The hotel had 11 openings, including housekeeping, front desk and food-service jobs, Ms. Eigelberger said. It offered positions to nine job seekers at the fair, and all of them arrived for their first day of work. Several of the new hires had been out of work for at least six months.
Missouri’s economy had a less-severe downturn last year than other parts of the country, especially densely populated cities and tourism hubs. The state’s unemployment rate peaked at 12.5% in April 2020, below the 14.8% national average, and fell below 5% by the fall.
Missouri placed fewer restrictions on activity, including not imposing a statewide ban on indoor dining, said
Steven Fazzari,
economist at Washington University in St. Louis.
Restrictions were lightly enforced, especially outside of the state’s bigger cities, and the businesses moved earlier than those in other parts of the country to reopen, he said.
Still, he said he thinks it was a mistake for the state to end extended benefits, in part because the aid would have given job seekers more time to find a match that best fits their skills and location.
“The pandemic was a massive disruption, and many people only were able to receive their vaccines recently,” Mr. Fazzari said. “It’s reasonable to give them to September to adjust.”
Davina Roberson of Fenton, Mo., said she is scrambling now that her benefits have been cut off. The 45-year-old mother of two boys with special needs was furloughed last year from a corporate-travel agent job that paid her $26 an hour and allowed her to work from home, which helped her manage the boys’ care.
Her former employer has kept her on health benefits, which she would forfeit if she took another job. Ms. Roberson said she is now turning to food pantries, and charities like St. Vincent de Paul for food and clothing. She hopes an uptick in corporate travel will lead to her recall. Meanwhile, she said the jobs that are open at fast-food restaurants and large retailers would pay her a fraction of her prior wages and force her to put her boys on Medicaid.
“It’s not that I don’t want to go back to work,” Ms. Roberson said. But “if I took a minimum wage job, I’d be working for health insurance and child care and have nothing left to live on.”
Some Missouri businesses haven’t seen a rapid rise in applications.
Blake Day,
president of Shick Esteve, a Kansas City-based maker of equipment to move flour and other ingredients via pneumatic tubes through industrial bakeries, has been looking to hire 10 more people for a few months.
“It’s been difficult to recruit,” he said. “The applicant pool just doesn’t seem to be as robust as it has been in the past.”
He said he isn’t sure if the unemployment benefit specifically is slowing hiring because all of the jobs at the plant pay more than $15 an hour. At the same time, he said, it seems like all manufacturers are going after the same workers.

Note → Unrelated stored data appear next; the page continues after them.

/-- 15 R381, R384: `LD` and `POP` read data memory at the form's address; the loaded value is in flight, the pointer updated. 15 R381: the
instruction after a load still reads the register's old value; when both write one register, the loaded value stays. -/
def Obligations.LoadsTakeTheirWordWhichLandsLater : Prop :=
  ((∀ (k : Fin 19) (f : MemForm) (r : Fin 16) (ea : Nat) (up : Option (Fin 16 × Word24)) (s : State), Ready k f.len s →
      memForm s.cor.core[k] f = some (r, ea, up) → dataOk k s.cor.core[k] false ea = true →
      exec (.hbLd k f) s = .next (s.setCore k (s.cor.core[k].after
        { (match up with | none => s.cor.core[k] | some q => s.cor.core[k].putG q.1 q.2) with
          load := some (r, sread 0 s.cor.core[k].dmem ea) } f.len 1))) ∧
    (∀ (k : Fin 19) (r : Fin 16) (s : State), Ready k 1 s → r ≠ 15 → dataOk k s.cor.core[k] false s.cor.core[k].g[15].toNat = true →
      exec (.hbPop k r) s = .next (s.setCore k (s.cor.core[k].after
        { s.cor.core[k].putG 15 (s.cor.core[k].g[15] + 1) with
          load := some (r, sread 0 s.cor.core[k].dmem s.cor.core[k].g[15].toNat) } 1 1)))) ∧
  (∀ (k : Fin 19) (d a r : Fin 16) (v : Word24) (s : State), Ready k 1 s →
      exec (.hbMov k d a) (s.setCore k { s.cor.core[k] with load := some (r, v) }) =
        .next (s.setCore k (s.cor.core[k].after ((s.cor.core[k].putG d s.cor.core[k].g[a]).putG r v) 1 1)))

/-- 15 R373, R384: `ST` and `PUSH` write the one word at their address. Read back word by word, all other data memory is unchanged, and so
is all else but the pointer the form updates. -/
def Obligations.StoresChangeOneWord : Prop :=
  (∀ (k : Fin 19) (f : MemForm) (r : Fin 16) (ea : Nat) (up : Option (Fin 16 × Word24)) (s : State), Ready k f.len s →
    s.cor.core[k].memOk = true → memForm s.cor.core[k] f = some (r, ea, up) → dataOk k s.cor.core[k] true ea = true →
    ∃ m : WordMem, (∀ b : Nat, sread 0 m b = if b = ea then s.cor.core[k].g[r] else sread 0 s.cor.core[k].dmem b) ∧
      exec (.hbSt k f) s = .next (s.setCore k (s.cor.core[k].after
        { (match up with | none => s.cor.core[k] | some q => s.cor.core[k].putG q.1 q.2) with dmem := m } f.len 1))) ∧
  (∀ (k : Fin 19) (r : Fin 16) (s : State), Ready k 1 s → s.cor.core[k].memOk = true →
    dataOk k s.cor.core[k] true (s.cor.core[k].g[15] - 1).toNat = true →
    ∃ m : WordMem, (∀ b : Nat, sread 0 m b =
        if b = (s.cor.core[k].g[15] - 1).toNat then s.cor.core[k].g[r] else sread 0 s.cor.core[k].dmem b) ∧
      exec (.hbPush k r) s = .next (s.setCore k (s.cor.core[k].after
        { s.cor.core[k].putG 15 (s.cor.core[k].g[15] - 1) with dmem := m } 1 1)))

/-- 15 MAC table, R373: `MACM` multiplies the words at pa and pb, which it reads before it modifies the pointers. With pa and pb one pointer,
k1 applies and then k2 (the model's choice, log 9). -/
def Obligations.MultiplyAccumulateFromMemory : Prop :=
  ∀ (k : Fin 19) (op : Fin 6) (a : Fin 4) (pa pb k1 k2 : Fin 8) (va vb : Word24) (s : State), Ready k 2 s →
    let c := s.cor.core[k]
    let ga := c.g[8 + pa.val]'(by omega)
    let gb := c.g[8 + pb.val]'(by omega)
    let u := (sread 0 c.dmem ga.toNat).toInt * (sread 0 c.dmem gb.toNat).toInt
    let r (v : Int) := (v + 2 ^ 23) / 2 ^ 24 * 2 ^ 24
    postMod c k1 ga = some va → postMod c k2 (if pa = pb then va else gb) = some vb →
    dataOk k c false ga.toNat = true → dataOk k c false gb.toNat = true →
    exec (.hbMacm k ⟨op.val, by omega⟩ a pa pb k1 k2 0) s = .next (s.setCore k (c.after
      (((c.putG ⟨8 + pa.val, by omega⟩ va).putG ⟨8 + pb.val, by omega⟩ vb).putA a
        (match op.val with
          | 0 => c.ac[a].toInt + u | 1 => c.ac[a].toInt - u | 2 => u
          | 3 => r (c.ac[a].toInt + u) | 4 => r (c.ac[a].toInt - u) | _ => r u)) 2 1))

/-- 15 R379, R384 and the branch table: where the control transfers go, and what a call and a return do to the stack pointer. The
transfer is committed; its delay slot executes next. -/
def Obligations.ControlTransfersCommitTheirTarget : Prop :=
  (∀ (k : Fin 19) (t : Word24) (g a b : Fin 16) (x y : Fin 8) (o6 : BitVec 6) (o8 : BitVec 8) (o : BitVec 16),
    let go (c : CoreState) (t : Option Nat) : CoreState := { c with slot := some { outcome := t } }
    let rel (c : CoreState) (o : Int) : Nat := (((c.pc : Int) + o) % 2 ^ 24).toNat
    let br (p : Bool) (o : Int) (c : CoreState) : CoreState := go c (if p then some (rel c o) else none)
    let gx (c : CoreState) (n : Fin 8) : Word24 := c.g[n.val]'(by omega)
    Runs k 2 (.hbJ k t) (fun c => go c (some t.toNat)) ∧
    Runs k 1 (.hbJr k g) (fun c => go c (some c.g[g].toNat)) ∧
    Runs k 1 (.hbCbEq k (.short x y o6)) (fun c => br (gx c x == gx c y) o6.toInt c) ∧
    Runs k 2 (.hbCbEq k (.long a b o)) (fun c => br (c.g[a] == c.g[b]) o.toInt c) ∧
    Runs k 1 (.hbCbNe k (.short x y o6)) (fun c => br (gx c x != gx c y) o6.toInt c) ∧
    Runs k 2 (.hbCbNe k (.long a b o)) (fun c => br (c.g[a] != c.g[b]) o.toInt c) ∧
    Runs k 1 (.hbCbz k (.short x o8)) (fun c => br (gx c x == 0) o8.toInt c) ∧
    Runs k 2 (.hbCbz k (.long a o 0)) (fun c => br (c.g[a] == 0) o.toInt c) ∧
    Runs k 1 (.hbCbnz k (.short x o8)) (fun c => br (gx c x != 0) o8.toInt c) ∧
    Runs k 2 (.hbCbnz k (.long a o 0)) (fun c => br (c.g[a] != 0) o.toInt c)) ∧
  (∀ (k : Fin 19) (t : Word24) (g : Fin 16) (s : State),
    let c := s.cor.core[k]
    let sp := c.g[15]
    let called (t : Word24) : CoreState := { c.putG 15 (sp - 1) with slot := some { outcome := some t.toNat, link := some (sp - 1).toNat } }
    (Ready k 2 s → dataOk k c true (sp - 1).toNat = true → exec (.hbCall k t) s = .next (s.setCore k (c.after (called t) 2 1))) ∧
    (Ready k 1 s → dataOk k c true (sp - 1).toNat = true → exec (.hbCallr k g) s = .next (s.setCore k (c.after (called c.g[g]) 1 1))) ∧
    (Ready k 1 s → dataOk k c false sp.toNat = true →
      exec (.hbRet k) s = .next (s.setCore k (c.after
        { c.putG 15 (sp + 1) with slot := some { outcome := some (sread 0 c.dmem sp.toNat).toNat } } 1 1))) ∧
    (Ready k 1 s → c.user = false → dataOk k c false sp.toNat = true → dataOk k c false (sp + 1).toNat = true →
      exec (.hbReti k) s = .next (s.setCore k (c.after
        { c.putG 15 (sp + 2) with
          st := sread 0 c.dmem sp.toNat &&& 0x001F1F#24
          slot := some { outcome := some (sread 0 c.dmem (sp + 1).toNat).toNat, reti := some (c.pc, sp, c.st) } } 1 1
        (some (c.st.extractLsb' 0 4))))))

/-- 15 R379: the instruction in a delay slot executes, then execution goes to the transfer's outcome, or on after the slot for a branch not
taken; a call has written the address after its slot before the slot executes. -/
def Obligations.DelaySlotExecutesBeforeTheOutcome : Prop :=
  ∀ (k : Fin 19) (d a : Fin 16) (out link : Option Nat) (s : State), Ready k 1 s →
    let c := s.cor.core[k]
    let c1 : CoreState := match link with | none => c | some l => { c with dmem := swrite 0 c.dmem l (BitVec.ofNat 24 (c.pc + 1)) }
    exec (.hbMov k d a) (s.setCore k { c with slot := some { outcome := out, link := link } }) =
      .next (s.setCore k { c.after (c1.putG d c.g[a]) 1 1 with pc := out.getD (c.pc + 1) })

/-- 15 R386, R388: `REP` and `REPI` start a repeat; an instruction under `REP` #n has run n times when the next one begins, at one cycle
each. -/
def Obligations.RepeatsRunTheirCount : Prop :=
  (∀ (k : Fin 19) (n9 : BitVec 9) (n : BitVec 16) (g w : Fin 16),
    (n9 ≠ 0 → Runs k 1 (.hbRep k (.short n9)) (fun c => { c with rep := some { left := n9.toNat, done := 0, prefixAt := c.pc } })) ∧
    (n ≠ 0 → n.toNat ≤ 1023 →
      Runs k 2 (.hbRep k (.imm n w 0)) (fun c => { c with rep := some { left := n.toNat, done := 0, prefixAt := c.pc } })) ∧
    (let go (c : CoreState) (n : BitVec 16) : CoreState :=
      { c with lc := n, st := if n = 0 then c.st &&& 0xFFFFEF#24 else c.st ||| 0x000010#24, repi := some (c.pc, c.lc) }
    Runs k 1 (.hbRepi k (.short n9)) (fun c => go c (n9.setWidth 16)) ∧
    Runs k 2 (.hbRepi k (.imm n w 0)) (fun c => go c n) ∧
    Runs k 2 (.hbRepi k (.reg g n 0)) (fun c => go c (c.g[g].setWidth 16)))) ∧
  (∀ (k : Fin 19) (d : Fin 16) (i : BitVec 16) (n : Nat) (r : RepSt) (s : State), Ready k 2 s → s.cor.core[k].user = false →
    s.cor.core[k].modeShadow = none → 0 < n → r.left = n →
    exec (.hbXori k d i) (s.setCore k { s.cor.core[k] with rep := some r }) =
      .next (s.setCore k (s.cor.core[k].after
        (if n % 2 = 1 then s.cor.core[k].putG d (s.cor.core[k].g[d] ^^^ i.setWidth 24) else s.cor.core[k]) 2 n)))

/-- 15 R389–R391: one word of `BMOV` and of `BEXP`; with lc 0 neither does anything but go on; and a block instruction interrupted after
`j` words and resumed leaves what an uninterrupted run leaves, cycles apart. -/
def Obligations.BlockInstructionsMoveWordByWord : Prop :=
  (∀ (k : Fin 19) (pd ps kd ks : Fin 8) (va vd : Word24) (upTo : Option Nat) (s : State), Ready k 2 s →
    let c := s.cor.core[k]
    let ga := c.g[8 + ps.val]'(by omega)
    let gd := if pd = ps then va else c.g[8 + pd.val]'(by omega)
    (c.lc = 0 → ks ≠ 3 → (kd ≠ 3 → exec (.hbBmov k pd ps kd ks 0 upTo) s = .next (s.setCore k (c.after c 2 2))) ∧
      exec (.hbBexp k ps ks 0 upTo) s = .next (s.setCore k (c.after c 2 2))) ∧
    (c.lc ≠ 0 → postMod c ks ga = some va → dataOk k c false ga.toNat = true →
      (postMod c kd gd = some vd → dataOk k c true gd.toNat = true →
        exec (.hbBmov k pd ps kd ks 0 (some 1)) s = .next (s.setCore k
          { c.after { (c.putG ⟨8 + ps.val, by omega⟩ va).putG ⟨8 + pd.val, by omega⟩ vd with
              dmem := swrite 0 c.dmem gd.toNat (sread 0 c.dmem ga.toNat), lc := c.lc - 1 } 2 3 with
            pc := if c.lc = 1 then c.pc + 2 else c.pc })) ∧
      exec (.hbBexp k ps ks 0 (some 1)) s = .next (s.setCore k
        { c.after { c.putG ⟨8 + ps.val, by omega⟩ va with
            ex := if c.ex.toInt ≤ sbits (sread 0 c.dmem ga.toNat) then c.ex else BitVec.ofNat 6 (sbits (sread 0 c.dmem ga.toNat))
            lc := c.lc - 1 } 2 3 with
          pc := if c.lc = 1 then c.pc + 2 else c.pc }))) ∧
  (∀ (k : Fin 19) (pd ps kd ks : Fin 8) (j : Nat) (c1 : CoreState) (s u : State), Ready k 2 s → s.cor.core[k].user = false →
    s.cor.core[k].modeShadow = none → blockRun (bmovWord k pd ps kd ks) s.cor.core[k].lc.toNat s.cor.core[k] = .ok c1 →
    exec (.hbBmov k pd ps kd ks 0 (some j)) s = .next u → j < s.cor.core[k].lc.toNat →
    u.cor.core[k].pc = s.cor.core[k].pc ∧
    exec (.hbBmov k pd ps kd ks 0 none) u =
      .next (s.setCore k { s.cor.core[k].after c1 2 0 with cycles := s.cor.core[k].cycles + 4 + s.cor.core[k].lc.toNat }))

/-- 15 R382, R383: `SETM` and `CLRM` write the mode bits, and the old ones govern one instruction more. -/
def Obligations.ModeBitsChangeWithAShadow : Prop :=
  ∀ (k : Fin 19) (b : BitVec 4) (s : State), Ready k 1 s → (s.cor.core[k].user = false ∨ b &&& 3 = 0) →
    let c := s.cor.core[k]
    exec (.hbSetm k b) s =
      .next (s.setCore k (c.after { c with st := c.st ||| b.setWidth 24 } 1 1 (some (c.st.extractLsb' 0 4)))) ∧
    exec (.hbClrm k b) s =
      .next (s.setCore k (c.after { c with st := c.st &&& ~~~(b.setWidth 24) } 1 1 (some (c.st.extractLsb' 0 4))))

/-- 15 special register numbers, R371, R372, R382: `MOVS` copies each special register to a general one and back; pc is read only; user mode
keeps `IE` and `U`; the reserved bits of st stay 0. -/
def Obligations.SpecialRegistersMoveBothWays : Prop :=
  ∀ (k : Fin 19) (g : Fin 16) (n : Fin 4),
    let i (b : Nat) (h : b < 61) : Fin 64 := ⟨b + n.val, by omega⟩
    Runs k 2 (.hbMovs k (i 0 (by omega)) 1 g 0) (fun c => c.putG g ((c.ac[n].extractLsb' 48 8).signExtend 24)) ∧
    Runs k 2 (.hbMovs k (i 4 (by omega)) 1 g 0) (fun c => c.putG g (c.ac[n].extractLsb' 24 24)) ∧
    Runs k 2 (.hbMovs k (i 8 (by omega)) 1 g 0) (fun c => c.putG g (c.ac[n].extractLsb' 0 24)) ∧
    Runs k 2 (.hbMovs k (i 12 (by omega)) 1 g 0) (fun c => c.putG g c.m[n]) ∧
    Runs k 2 (.hbMovs k 0x10 1 g 0) (fun c => c.putG g (c.lc.setWidth 24)) ∧
    Runs k 2 (.hbMovs k 0x11 1 g 0) (fun c => c.putG g (c.ex.signExtend 24)) ∧
    Runs k 2 (.hbMovs k 0x12 1 g 0) (fun c => c.putG g c.st) ∧
    Runs k 2 (.hbMovs k 0x13 1 g 0) (fun c => c.putG g (BitVec.ofNat 24 c.pc)) ∧
    Runs k 2 (.hbMovs k (i 0 (by omega)) 0 g 0) (fun c =>
      { c with ac := c.ac.set n (c.g[g].extractLsb' 0 8 ++ c.ac[n].extractLsb' 0 48) }) ∧
    Runs k 2 (.hbMovs k (i 4 (by omega)) 0 g 0) (fun c =>
      { c with ac := c.ac.set n (c.ac[n].extractLsb' 48 8 ++ c.g[g] ++ c.ac[n].extractLsb' 0 24) }) ∧
    Runs k 2 (.hbMovs k (i 8 (by omega)) 0 g 0) (fun c =>
      { c with ac := c.ac.set n (c.ac[n].extractLsb' 24 32 ++ c.g[g]) }) ∧
    Runs k 2 (.hbMovs k (i 12 (by omega)) 0 g 0) (fun c => { c with m := c.m.set n c.g[g] }) ∧
    Runs k 2 (.hbMovs k 0x10 0 g 0) (fun c => { c with lc := c.g[g].setWidth 16 }) ∧
    Runs k 2 (.hbMovs k 0x11 0 g 0) (fun c => { c with ex := c.g[g].setWidth 6 }) ∧
    (∀ s : State, Ready k 2 s →
      let c := s.cor.core[k]
      exec (.hbMovs k 0x12 0 g 0) s = .next (s.setCore k (c.after
        { c with st := if c.user = true then (c.g[g] &&& 0x001F1C#24) ||| (c.st &&& 3#24) else c.g[g] &&& 0x001F1F#24 } 2 1
        (some (c.st.extractLsb' 0 4)))))

/-- 16 R403, R404: `BRK` and `TRAP` enter vectors 5 and 6 with the address of the next instruction pushed and `TRAP`'s number in
`EXC_INFO`. -/
def Obligations.TrapsEnterTheirVector : Prop :=
  ∀ (k : Fin 19) (n : BitVec 8) (s : State), StackRoom k s.cor.core[k] →
    let c := s.cor.core[k]
    (Ready k 1 s → exec (.hbBrk k) s = .next (s.trapped k (c.after c 1 1) (c.pc + 1) 5 none 0)) ∧
    (Ready k 2 s → exec (.hbTrap k n 0) s = .next (s.trapped k (c.after c 2 1) (c.pc + 2) 6 none n.toNat))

Mr. Day recently noticed a sign hanging outside a corrugated-packaging plant owned by
International Paper Co.
that sits next to his plant seeking new hires and offering a starting wage of $18.91 an hour.
“Big and bold,” he said of the sign. “Most of our people make more than that, but you can see the competition is out there.”
A spokesman for International Paper said the pandemic followed by the improving economy had intensified its need to hire. The company has been able to keep up with demand by adding overtime and, in some cases, weekend shifts, he said.